The dispute in United Food and Commercial Workers Union v. Zuckerberg et al. involved a Facebook stockholder (the Stockholder) who filed a derivative complaint in the Delaware Court of Chancery alleging that the Facebook, Inc. (Facebook) board of directors (the Board) violated their fiduciary duties when the Board voted in favor of a stock reclassification (the Reclassification) in 2016. The Reclassification would have allowed Mark Zuckerberg ‒Facebook’s controller, chairman, and chief executive officer ‒ to sell most of his Facebook stock while maintaining voting control of the company. Zuckerberg proposed the Reclassification to allow him and his wife to fulfill a pledge to donate most of their wealth to philanthropic causes. With Zuckerberg casting the deciding vote, Facebook’s stockholders approved the Reclassification.
The Stockholder’s claims also stemmed from Facebook’s settlement of a previous derivative suit, which involved questions of whether Facebook could engage in the Reclassification.
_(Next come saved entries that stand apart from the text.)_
-- ==== Sys2Proof/Machine/VConvert.lean ====
section
/-!
DEFINITION. Vector conversion and quantisation, major 0x32 (R88 to R95, R251 to R256).
-/

namespace Sys2Proof.Machine

open Sys2Proof

/-- The width of an ETYPE code. -/
def codeWidth (c : Nat) : Nat := ((etypeOf c).map EType.width).getD 8

/-- VCVT (R252): va is read at the source type; registers may coincide only when the widths do. -/
def execVcvt (m : BitVec 2) (d a : BitVec 6) (t : BitVec 4) (s : State) : Res :=
  let ws := codeWidth t.toNat
  let v : VShape := { types := typesAny, dst := d.toNat, srcs := [⟨a.toNat, some ws, 1⟩],
                      apart := if ws = (s.mode m).width then [] else [(d.toNat, a.toNat)], whole := false, selects := false }
  settle (vectorOp (.vcvt m d a t) m v (eachElem (fun x e =>
    match etypeOf t.toNat, etypeOf x.m.etype with
    | some src, some dst => convert src dst x.m.sat x.m.rm (x.src 0 e)
    | _, _ => (0, 0#6)))) s

/-! ## Block scaling (R92 to R95) -/

/-- The float format of a mode; the instructions that use it have checked that there is one. -/
def Mode.fmt (m : Mode) : Fmt :=
  match etypeOf m.etype with
  | some (.flt f) => f
  | _ => fmtF32

/-- The scale byte of a block from the decoded values of its active elements (R93): none when one is a NaN. -/
def blockScale (vals : List FVal) : Option Nat :=
  if vals.any (fun v => match v with | .nan _ => true | _ => false) then none
  else if vals.any (fun v => match v with | .inf _ => true | _ => false) then some 254
  else
    let logs : List Int := vals.filterMap (fun v => match v with
      | .fin _ mag e => if mag = 0 then none else some ((mag.log2 : Int) + e)
      | _ => none)
    match logs with
    | [] => some 127
    | l :: ls => some (max 0 (min 254 (ls.foldl max l - 2 + 127))).toNat

/-- The e2m1 code of a value divided by a power of two (R93). -/
def blockCode (rm : Nat) (scale : Nat) (v : FVal) : Flagged :=
  match v with
  | .fin n mag e => packF fmtE2m1 rm (.fin n mag (e - ((scale : Int) - 127)))
  | x => packF fmtE2m1 rm x

/-- One block: its scale byte and its eight codes (R93). -/
def quantBlock (f : Fmt) (rm : Nat) (els : List (Option Nat)) : Flagged × List Flagged :=
  let vals := els.map (fun o => o.map (decodeF f))
  match blockScale (vals.filterMap id) with
  | none => ((0xFF, flNV), els.map (fun _ => (0, 0#6)))
  | some sc => ((sc, 0#6), vals.map (fun o => match o with
    | some v => blockCode rm sc v
    | none => (0, 0#6)))

/-- The blocks of a VQNT in order (R253). -/
def quantBlocks (x : VIn) : List (Flagged × List Flagged) :=
  (List.range ((x.vl + 7) / 8)).map (fun b =>
    quantBlock x.m.fmt x.m.rm ((List.range 8).map (fun j =>
      if x.act (8 * b + j) then some (x.src 0 (8 * b + j)) else none)))

/-- The registers of an operand over a given number of lanes. -/
def Hart.regsUpTo (h : Hart) (w spec n : Nat) : Regs :=
  if h.perLane spec then .lanes ((List.range n).map (h.laneReg (h.ixOf spec) w)) else h.regsOf w spec

/-- VQNT (R253): codes into vd and scale bytes into vb. -/
def execVqnt (m : BitVec 2) (d a b : BitVec 6) (s : State) : Res := settle (do
  let v : VShape := { types := typesF, dst := d.toNat, srcs := [.plain a], outs := [b.toNat],
                      apart := [(d.toNat, a.toNat), (d.toNat, b.toNat), (a.toNat, b.toNat)], whole := true, selects := false }
  let x ← vectorIn (.vqnt m d a b) m v
  let blocks := quantBlocks x
  let h := (← get).hart
  let n := 8 * blocks.length
  let codes : Elems := (blocks.flatMap (·.2)).map some
  let scales : Elems := blocks.map (fun q => some q.1)
  let per := 2048 / x.w
  let codes' : Elems := quietGroups (codes.from h.startElem) per h.split
  let scales' : Elems := quietGroups (scales.from (h.startElem / 8)) (per / 8) h.split
  let rd := h.regsUpTo x.w d.toNat n
  let rb := h.regsUpTo x.w b.toNat n
  modify (fun t =>
    let g := (t.hart.writeElems rd 4 codes').writeElems rb 8 scales'
    { t with hart := (g.spoil rd 4 per n h.split).spoil rb 8 (per / 8) (n / 8) h.split })
  commitVector [d.toNat, a.toNat, b.toNat] (codes'.flags ||| scales'.flags)) s

/-- VDQNT (R94, R254). -/
def execVdqnt (m : BitVec 2) (d a b : BitVec 6) (s : State) : Res :=
  let v : VShape := { types := typesF, dst := d.toNat, srcs := [⟨a.toNat, some 4, 1⟩, ⟨b.toNat, some 8, 8⟩],
                      apart := [(d.toNat, a.toNat), (d.toNat, b.toNat)], whole := false, selects := false }
  settle (vectorOp (.vdqnt m d a b) m v (eachElem (fun x e =>
    let sc := x.src 1 (e / 8)
    if sc = 0xFF then (x.m.fmt.canonNan, 0#6)
    else match decodeF fmtE2m1 (x.src 0 e) with
      | .fin n mag ex => packF x.m.fmt x.m.rm (.fin n mag (ex + (sc : Int) - 127))
      | y => packF x.m.fmt x.m.rm y))) s

/-- One element of VQI8 (R255). -/
def quantI8 (f : Fmt) (rm : Nat) (scale : FVal) (z : Int) (a : Nat) : Flagged :=
  let v := decodeF f a
  let odd := match scale with
    | .fin _ _ _ => false
    | _ => true
  let p := (mulV v scale).1
  let judged := if odd then p else match v with
    | .fin _ _ _ => p
    | y => y
  match judged with
  | .nan _ => (ofSigned 8 z, flNV)
  | .inf n => (ofSigned 8 (if n then -128 else 127), flNV)
  | .fin n mag e =>
    let (k, inexact) := roundInt rm n mag e
    let (r, fl) := narrow 8 true true (k + z)
    (r, (if inexact then flNX else 0#6) ||| (if fl = 0#6 then 0#6 else flNX ||| flSAT))

/-- VQI8 (R255): it saturates whatever md.SAT holds and never raises the SAT trap (R376). -/
def execVqi8 (m : BitVec 2) (d a b : BitVec 6) (s : State) : Res := settle (do
  let v : VShape := { types := typesF, dst := d.toNat, srcs := [.plain a, ⟨b.toNat, some 64, 4096⟩], apart := [],
                      whole := false, selects := false }
  let x ← vectorIn (.vqi8 m d a b) m v
  let par := x.src 1 0
  let scale := decodeF fmtF32 (bitsOf par 0 32)
  let z := toSigned 8 (bitsOf par 32 8)
  vectorOut v 8 x.w false (eachElem (fun y e => quantI8 y.m.fmt y.m.rm scale z (y.src 0 e)) x)) s

/-- VSHRR (R256): a rounding right shift; it raises no flag. -/
def execVshrr (m : BitVec 2) (d a b : BitVec 6) (s : State) : Res :=
  settle (vectorOp (.vshrr m d a b) m (plainShape typesI d [a, b]) (eachElem (fun x e =>
    match etypeOf x.m.etype with
    | some (.int w sg) =>
      let v := intVal w sg (x.src 0 e)
      let k := bitsOf (x.src 1 e) 0 6
      (ofSigned w (roundInt x.m.rm (decide (v < 0)) v.natAbs (-(k : Int))).1, 0#6)
    | _ => (0, 0#6)))) s

end Sys2Proof.Machine
end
Facebook spent $21.8 million to defend the earlier suit, and paid another $68.7 million in the settlement, which resulted in Facebook’s abandonment of the Reclassification. In addition to the Stockholder’s allegations that the Facebook directors’ approval of the Reclassification breached their fiduciary duties, the Stockholder sought to recoup the sum that Facebook spent defending and settling that earlier lawsuit.
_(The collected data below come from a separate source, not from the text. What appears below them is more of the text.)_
-- ==== Sys2Proof/Machine/Dispatch.lean ====
section
/-!
DEFINITION. The one dispatch of the machine: every constructor of Instr to its meaning.
-/

namespace Sys2Proof.Machine

open Sys2Proof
The Stockholder did not make a litigation demand on the Board in the case at hand. Instead, the Stockholder pleaded that demand was futile because (i) the Board’s negotiation and approval of the Reclassification was not a valid exercise of its business judgment since it was not “fully informed” or “duly considered,” and (ii) a majority of the directors lacked independence because they were beholden to Zuckerberg.
The Supreme Court’s decision
Facebook and the other defendants moved to dismiss the Stockholder’s complaint under Court of Chancery Rule 23.1, arguing that the Stockholder did not make demand or prove that demand was futile. In October 2020, the Court of Chancery dismissed the Stockholder’s complaint under Rule 23.1, finding that the Stockholder failed to justify its decision to sidestep the Board and sue Facebook directly. In reaching that conclusion, the Court of Chancery blended two demand-futility tests articulated in Delaware’s Aronson v. Lewis and Rales v. Blasband rulings, thus creating a new universal three-part test.
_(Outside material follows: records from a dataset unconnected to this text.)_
-- ==== Sys2Proof/Certificates/Slice0/Obligations.lean ====
section
/-!
DEFINITION. The statements about the machine that are to be proved.
-/

open Sys2Proof Sys2Proof.Machine

/-- R204, R205 and R206: every integer instruction of majors 0x01 to 0x0B writes the result of its table to xd, moves the PC on and changes nothing else; the words that these rules reserve do not decode. -/
def Obligations.IntegerResults : Prop :=
  (∀ (s : State) (i : Instr) (d : BitVec 5) (v : Word), integerRule s.hart.pc s.getX i = some (d, v) →
     ∃ t, exec i s = .next t ∧ Wrote s d v t) ∧
  (∀ (w : BitVec 32) (op fn : Nat), op = w.toNat / 2 ^ 25 → fn = w.toNat % 1024 →
    (op = 1 ∧ (16 < fn ∨ (14 ≤ fn ∧ w.toNat / 1024 % 32 ≠ 0))) ∨ (op = 2 ∧ 6 < fn) ∨
      (op = 9 ∧ (2 < w.toNat / 2 ^ 12 % 8 ∨ w.toNat / 64 % 64 ≠ 0)) → ∃ e, decodeWord w = .error e)

/-- R207: a branch goes to PC + 4 x imm15 modulo 2^57 when its comparison holds, else to PC + 4. JAL and JALR write PC + 4 and go to their target; a JALR to a misaligned or too wide target takes cause 0x04 or 0x08 with xd unchanged (R208; the second and third fault values there are the model's, log entry 28). -/
def Obligations.BranchesAndJumps : Prop :=
  (∀ (s : State) (i : Instr) (taken : Bool) (n : Int), branchRule s.getX i = some (taken, n) →
    ∃ t, exec i s = .next t ∧ Jumped s none (pcPlus s.hart.pc (if taken then n else 1)) t) ∧
  (∀ (s : State) (d : BitVec 5) (i : BitVec 20),
    ∃ t, exec (.jal d i) s = .next t ∧ Jumped s (some (d, s.hart.pc + 4#64)) (pcPlus s.hart.pc i.toInt) t) ∧
  (∀ (s : State) (d a : BitVec 5) (i : BitVec 15) (target : Word), target = s.getX a + BitVec.ofInt 64 i.toInt →
    target.toNat % 4 = 0 → target.toNat < 2 ^ 57 →
    ∃ t, exec (.jalr d a i) s = .next t ∧ Jumped s (some (d, s.hart.pc + 4#64)) target t) ∧
  (∀ (s : State) (d a : BitVec 5) (i : BitVec 15) (t : Word), s.takesTraps → t = s.getX a + BitVec.ofInt 64 i.toInt →
    (t.toNat % 4 ≠ 0 → ∃ u, exec (.jalr d a i) s = .next u ∧ Entered s 4#8 false s.hart.pc t 0#64 1#64 u) ∧
    (t.toNat % 4 = 0 → 2 ^ 57 ≤ t.toNat → ∃ u, exec (.jalr d a i) s = .next u ∧ Entered s 8#8 false s.hart.pc t 0#64 1#64 u))

/-- Loads (R209) and LDACQ (R210): an access that `loadAt` completes writes xd, extended as its row says, and nothing else; LDACQ adds the acquire actions of its scope. -/
def Obligations.ScalarLoads : Prop :=
  (∀ (s t : State) (i : Instr) (d : BitVec 5) (va : Word) (r size : Nat) (signed : Bool) (v : Nat) (tag : Bool),
    loadRule s.getX i = some (d, va, r, size, signed) → loadAt s.who va size r s = .ok ((v, tag), t) →
    ∃ u, exec i s = .next u ∧ Wrote t.clearReplies d (extendTo size v signed) u) ∧
  (∀ (s t : State) (d a : BitVec 5) (r : BitVec 2) (o : BitVec 10) (sc : BitVec 2) (va : Word) (w : Window) (t0 : State)
      (v : Nat) (tag : Bool),
    va = s.getX a + BitVec.ofInt 64 (8 * o.toInt) → s.walkAhead (some sc) = none → s.planesFor sc →
    classify s.who va 8 .load s = .ok (w, t0) → w.isPlainOnly = false → loadFrom s.who va 8 r.toNat w t0 = .ok ((v, tag), t) →
    ∃ u, exec (.ldacq d a r o sc) s = .next u ∧ Wrote (t.acquireMine sc).clearReplies d (BitVec.ofNat 64 v) u)

/-- What a load reads and leaves (R111, R120, R124 to R127, R203, R209): the bytes of the copy that serves it; no byte of
memory changes but in lines whose written copies make room, and every other copy stands, but for the home die's copies of
a line that is checked in to make room. Translation changes no byte and no
copy. -/
def Obligations.LoadedBytes : Prop :=
  (∀ (s t : State) (who : Who) (va : Word) (n : Nat) (acc : Access) (w : Window), classify who va n acc s = .ok (w, t) →
    t.mm.bytes = s.mm.bytes ∧ t.mm.poison = s.mm.poison ∧ t.mm.l1 = s.mm.l1 ∧ t.mm.l2 = s.mm.l2 ∧ t.harts = s.harts) ∧
  (∀ (s t : State) (va : Word) (size r : Nat) (w : Window) (v : Nat) (tag : Bool), s.hart.strip = [] →
    loadFrom s.who va size r w s = .ok ((v, tag), t) →
    (w = .scratch → ∃ c, findCore s.mm.l1 s.hart.place.die s.hart.place.core s.hart.asid (va.toNat / 128) = some c ∧
      v = c.data.toNat / 2 ^ (8 * (va.toNat % 128)) % 2 ^ (8 * size) ∧ t.mm = s.mm) ∧
    (∀ pa leaf line space, w = .cached pa leaf → line = va.toNat / 128 → space = spaceOf s.hart.asid va → va.toNat < 2 ^ 57 →
      (∀ c, findCore s.mm.l1 s.hart.place.die s.hart.place.core space line = some c →
        v = c.data.toNat / 2 ^ (8 * (va.toNat % 128)) % 2 ^ (8 * size)) ∧
      (∀ e, findCore s.mm.l1 s.hart.place.die s.hart.place.core space line = none → s.findL2 s.hart.place.die space line = some e →
        v = e.data.toNat / 2 ^ (8 * (va.toNat % 128)) % 2 ^ (8 * size)) ∧
      (findCore s.mm.l1 s.hart.place.die s.hart.place.core space line = none → s.findL2 s.hart.place.die space line = none →
        s.isLocal (pa / 128 * 128) = true → paDie (pa / 128 * 128) = s.hart.place.die → s.plainTo space (pa / 128) →
        pa % 128 = va.toNat % 128 → pa % 128 + size ≤ 128 → v = natOfBytes (Memory.read s.mm.bytes pa size))) ∧
    (∀ pa space, ((∃ reach, w = .memSide pa reach) ∧ space = spaceOf s.hart.asid va) ∨
        (w = .bankLinear pa ∧ (s.bank (paBank pa)).free = true ∧ s.hart.replies = [] ∧ space = 0) →
      s.isLocal (pa / 128 * 128) = true → s.plainTo space (pa / 128) → pa % 128 = va.toNat % 128 → pa % 128 + size ≤ 128 → v = natOfBytes (Memory.read s.mm.bytes pa size) ∧ t.mm.bytes = s.mm.bytes ∧ t.mm.l2 = s.mm.l2) ∧
    (∀ a, t.byteAt a ≠ s.byteAt a → ∃ e ∈ s.mm.l2, (e.out = true ∨ e.dirty ≠ 0#128) ∧
      (a / 128 = e.pa ∨ ∃ ta, s.tagAddr e.pa = some ta ∧ ta / 16 = a / 16)) ∧
    (∀ f ∈ t.mm.l2, (∃ e ∈ s.mm.l2, f.same e = true ∧ f.pa = e.pa ∧ ((f.data = e.data ∧ f.tags = e.tags ∧ f.dirty = e.dirty) ∨
        ∃ g ∈ s.mm.l2, g.out = true ∧ g.pa = e.pa ∧ g.die = s.hart.place.die ∧ f.die = paDie (g.pa * 128))) ∨
      (∃ pa leaf, w = .cached pa leaf ∧ f.pa = pa / 128 ∧ f.dirty = 0#128)))

/-- Stores (R209) and SDREL (R210): an access that `storeAt` completes leaves the registers alone; SDREL performs its release actions first, and from package scope on the line it wrote is written back or checked in (R139, R145; log entry 45). What the store does to memory is that of the same operation. -/
def Obligations.ScalarStores : Prop :=
  (∀ (s t : State) (i : Instr) (b : BitVec 5) (va : Word) (size : Nat), storeRule s.getX i = some (b, va, size) →
    storeAt s.who va size ((s.getX b).toNat % 2 ^ (8 * size)) s = .ok ((), t) →
    ∃ u, exec i s = .next u ∧ Passed t.clearReplies u) ∧
  (∀ (s t0 t : State) (b a : BitVec 5) (o : BitVec 12) (sc : BitVec 2) (va : Word) (w : Window),
    va = s.getX a + BitVec.ofInt 64 (8 * o.toInt) → classify s.who va 8 .store s = .ok (w, t0) → w.isPlainOnly = false →
    t0.planesFor sc → (sc = 0#2 ∨ (t0.releaseMine sc).unacked s.hart.uid = false) →
    storeLine s.who va 8 (s.getX b).toNat false w (t0.releaseMine sc) = .ok ((), t) →
    ∃ u, exec (.sdrel b a o sc) s = .next u ∧ Passed (t.shown s.hart.place.die w sc).clearReplies u)

/-- What a store writes and leaves (R119, R122 to R126, R129 to R131, R209, R238): the bytes stored and the tags of the words that
they touch, at the copy or the memory that takes them: home memory, a busy bank's requests, the home die's L2, a line that is or
comes to be checked out beside its twin, a posted write to another device, the scratchpad; no other byte of memory changes but in
lines whose written copies make room or are recalled. With an open furlong a store to a cached line waits in the strip buffer,
its bytes under their mask. -/
def Obligations.StoredBytes : Prop :=
  (∀ (s t : State) (va : Word) (size v : Nat) (tag : Bool) (w : Window), s.hart.furlong = none → Memory.wf s.mm.bytes = true →
    0 < size → va.toNat % 128 + size ≤ 128 → storeLine s.who va size v tag w s = .ok ((), t) →
    (∀ pa space, ((∃ reach, w = .memSide pa reach) ∧ space = spaceOf s.hart.asid va) ∨
        (w = .bankLinear pa ∧ (s.bank (paBank pa)).free = true ∧ space = 0) →
      pa < 2 ^ 63 → s.isLocal pa = true → pa % 128 = va.toNat % 128 → s.plainTo space (pa / 128) →
      Memory.read t.mm.bytes pa size = bytesOfNat size v ∧ t.mm.l1 = s.mm.l1 ∧ t.mm.l2 = s.mm.l2 ∧
      (∀ a, a < pa ∨ pa + size ≤ a → (∀ ta, s.tagAddr (pa / 128) = some ta → a < ta ∨ ta + 2 ≤ a) → t.byteAt a = s.byteAt a) ∧
      (∀ ta k, s.tagAddr (pa / 128) = some ta → k < 16 → (natOfBytes (Memory.read t.mm.bytes ta 2)).testBit k =
        if 8 * k < va.toNat % 128 + size ∧ va.toNat % 128 < 8 * k + 8 then tag
        else (natOfBytes (Memory.read s.mm.bytes ta 2)).testBit k)) ∧
    (∀ pa, w = .bankLinear pa → s.isLocal pa = true → (s.bank (paBank pa)).free = false →
      t.mm = s.mm ∧ t.harts = s.harts ∧
      (t.bank (paBank pa)).pending = (s.bank (paBank pa)).pending ++
        storeReqs s.hart.uid (placeBytes va.toNat v tag) (byteMask va.toNat size) (pa / 128)) ∧
    (∀ pa leaf line space, w = .cached pa leaf → line = va.toNat / 128 → space = spaceOf s.hart.asid va → va.toNat < 2 ^ 57 →
      (∀ e, s.isLocal pa = true → (paDie pa = s.hart.place.die ∨ e.out = true) → s.findL2 s.hart.place.die space line = some e →
        t.mm.bytes = s.mm.bytes ∧ t.mm.twins = s.mm.twins ∧ (∀ f ∈ t.mm.l2, f.same e = false → f ∈ s.mm.l2) ∧
        ∃ e', t.findL2 s.hart.place.die space line = some e' ∧ e'.out = e.out ∧
          e'.writers.getLsbD s.hart.place.core = (decide (s.hart.place.core < 48) || e.writers.getLsbD s.hart.place.core) ∧
          StoredOver va.toNat size v tag e.data e.tags e'.data e'.tags) ∧
      (s.isLocal pa = true → paDie pa = s.hart.place.die → s.findL2 s.hart.place.die space line = none →
        s.plainTo space (pa / 128) →
        ∃ e', t.findL2 s.hart.place.die space line = some e' ∧ e'.out = false ∧ e'.pa = pa / 128 ∧
          e'.dirty = byteMask va.toNat size ∧
          StoredOver va.toNat size v tag (s.homeLine (pa / 128)).data (s.homeLine (pa / 128)).tags e'.data e'.tags) ∧
      (s.isLocal pa = true → paDie pa ≠ s.hart.place.die → (∀ e ∈ s.mm.l2, e.pa ≠ pa / 128) →
        s.findL2 s.hart.place.die space line = none → (freeTwinWay (s.twinSet s.hart.asid (pa / 128)).2.1).isSome = true →
        s.plainTo space (pa / 128) →
        (∃ e', t.findL2 s.hart.place.die space line = some e' ∧ e'.out = true ∧ e'.pa = pa / 128 ∧
          StoredOver va.toNat size v tag (s.homeLine (pa / 128)).data (s.homeLine (pa / 128)).tags e'.data e'.tags) ∧
        ∃ r ∈ t.mm.twins, r.line = pa / 128 ∧ r.writer = s.hart.place.die ∧ r.die = paDie (pa / 128 * 128) ∧
          r.data = (s.homeLine (pa / 128)).data ∧ r.tags = (s.homeLine (pa / 128)).tags) ∧
      (s.isLocal pa = false → t.mm.bytes = s.mm.bytes ∧
        (∀ r ∈ t.mm.rdc, r.die = s.hart.place.die → r.line ≠ pa / 128) ∧
        (∃ r, (t.fab.stream (s.devStream (paDev pa) (pa / 128))).outstanding =
            (s.fab.stream (s.devStream (paDev pa) (pa / 128))).outstanding ++ [r] ∧
          r.op = 1#6 ∧ r.line = pa / 128 ∧ r.bmask = byteMask va.toNat size ∧ r.data = (placeBytes va.toNat v tag).data ∧
          r.eseq = (s.fab.stream (s.devStream (paDev pa) (pa / 128))).next) ∧
        ∀ e, s.findL2 s.hart.place.die space line = some e →
          ∃ e', t.findL2 s.hart.place.die space line = some e' ∧ e'.dirty = e.dirty ∧ e'.out = e.out ∧
            StoredOver va.toNat size v tag e.data e.tags e'.data e'.tags)) ∧
    (∀ c, w = .scratch → findCore s.mm.l1 s.hart.place.die s.hart.place.core s.hart.asid (va.toNat / 128) = some c →
      t.mm.bytes = s.mm.bytes ∧ t.mm.l2 = s.mm.l2 ∧
      ∃ c', findCore t.mm.l1 s.hart.place.die s.hart.place.core s.hart.asid (va.toNat / 128) = some c' ∧
        StoredOver va.toNat size v tag c.data c.tags c'.data c'.tags) ∧
    (∀ pa leaf, w = .cached pa leaf → ∀ a, t.byteAt a ≠ s.byteAt a → ∃ e ∈ s.mm.l2, (e.out = true ∨ e.dirty ≠ 0#128) ∧
      (a / 128 = e.pa ∨ ∃ ta, s.tagAddr e.pa = some ta ∧ ta / 16 = a / 16))) ∧
  (∀ (s : State) (va : Word) (size v : Nat) (pa : Nat) (leaf : Word) (b : StripEntry), s.hart.furlong.isSome = true →
    s.isLocal pa = true → s.rangeBusy s.who va.toNat size = false → s.stripRoom s.who (va.toNat / 128) = true →
    0 < size → va.toNat % 128 + size ≤ 128 →
    b = (s.hart.strip.find? (fun e => e.line == va.toNat / 128)).getD ⟨va.toNat / 128, 0, 0, 0⟩ →
    ∃ (t : State) (b' : StripEntry), storeLine s.who va size v false (.cached pa leaf) s = .ok ((), t) ∧
      t = { s with hart := { s.hart with strip := t.hart.strip } } ∧ b' ∈ t.hart.strip ∧ b'.line = va.toNat / 128 ∧
      b'.bytes = b.bytes ||| byteMask va.toNat size ∧ StoredOver va.toNat size v false b.data 0 b'.data 0 ∧
      ∀ e, e.line ≠ va.toNat / 128 → (e ∈ t.hart.strip ↔ e ∈ s.hart.strip))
The Stockholder appealed the Court of Chancery’s judgment to the Delaware Supreme Court, which affirmed the Court of Chancery’s decision to dismiss the derivative action and agreed with the lower court’s finding that the Stockholder should have first taken its demand for action to the Board before filing a derivative action in the Court of Chancery.
The Supreme Court emphasized that the demand futility analysis provides an important “doctrinal check” that ensures the board of a Delaware company is not improperly deprived of its decision-making authority, but still leaves stockholders with a path to sue derivatively if the board lacks independence:
While Delaware law recognizes that there are circumstances where making a demand would be futile because a majority of the directors “are under an influence which sterilizes their discretion” and “cannot be considered proper persons to conduct litigation on behalf of the corporation,” the demand requirement is not excused lightly because derivative litigation upsets the balance of power that the DGCL establishes between a corporation’s directors and its stockholders. Thus, the demand-futility analysis provides an important doctrinal check that ensures the board is not improperly deprived of its decision-making authority, while at the same time leaving a path for stockholders to file a derivative action where there is reason to doubt that the board could bring its impartial business judgment to bear on a litigation demand.
The Supreme Court adopted the new three-part demand-futility test that combines tests outlined in its Aronson v. Lewis and Rales v. Blasband decisions. The test set forth in Aronson applied where the complaint challenged an affirmative decision made by the same board considering the demand. Under Aronson, demand was excused as futile if the complaint alleged particularized facts that raised a reasonable doubt that: (1) directors were disinterested and independent; and (2) the challenged transaction was otherwise the product of a valid business judgment. In all other situations, the test in Rales applied and asked whether the plaintiff alleged particularized facts creating a reasonable doubt that, as of the time the complaint was filed, a majority of the board could have properly exercised its independent and disinterested business judgment in responding to a demand. Both previously espoused tests essentially addressed the same question ‒ whether the board could exercise its business judgment on a corporation’s behalf in considering a litigation demand.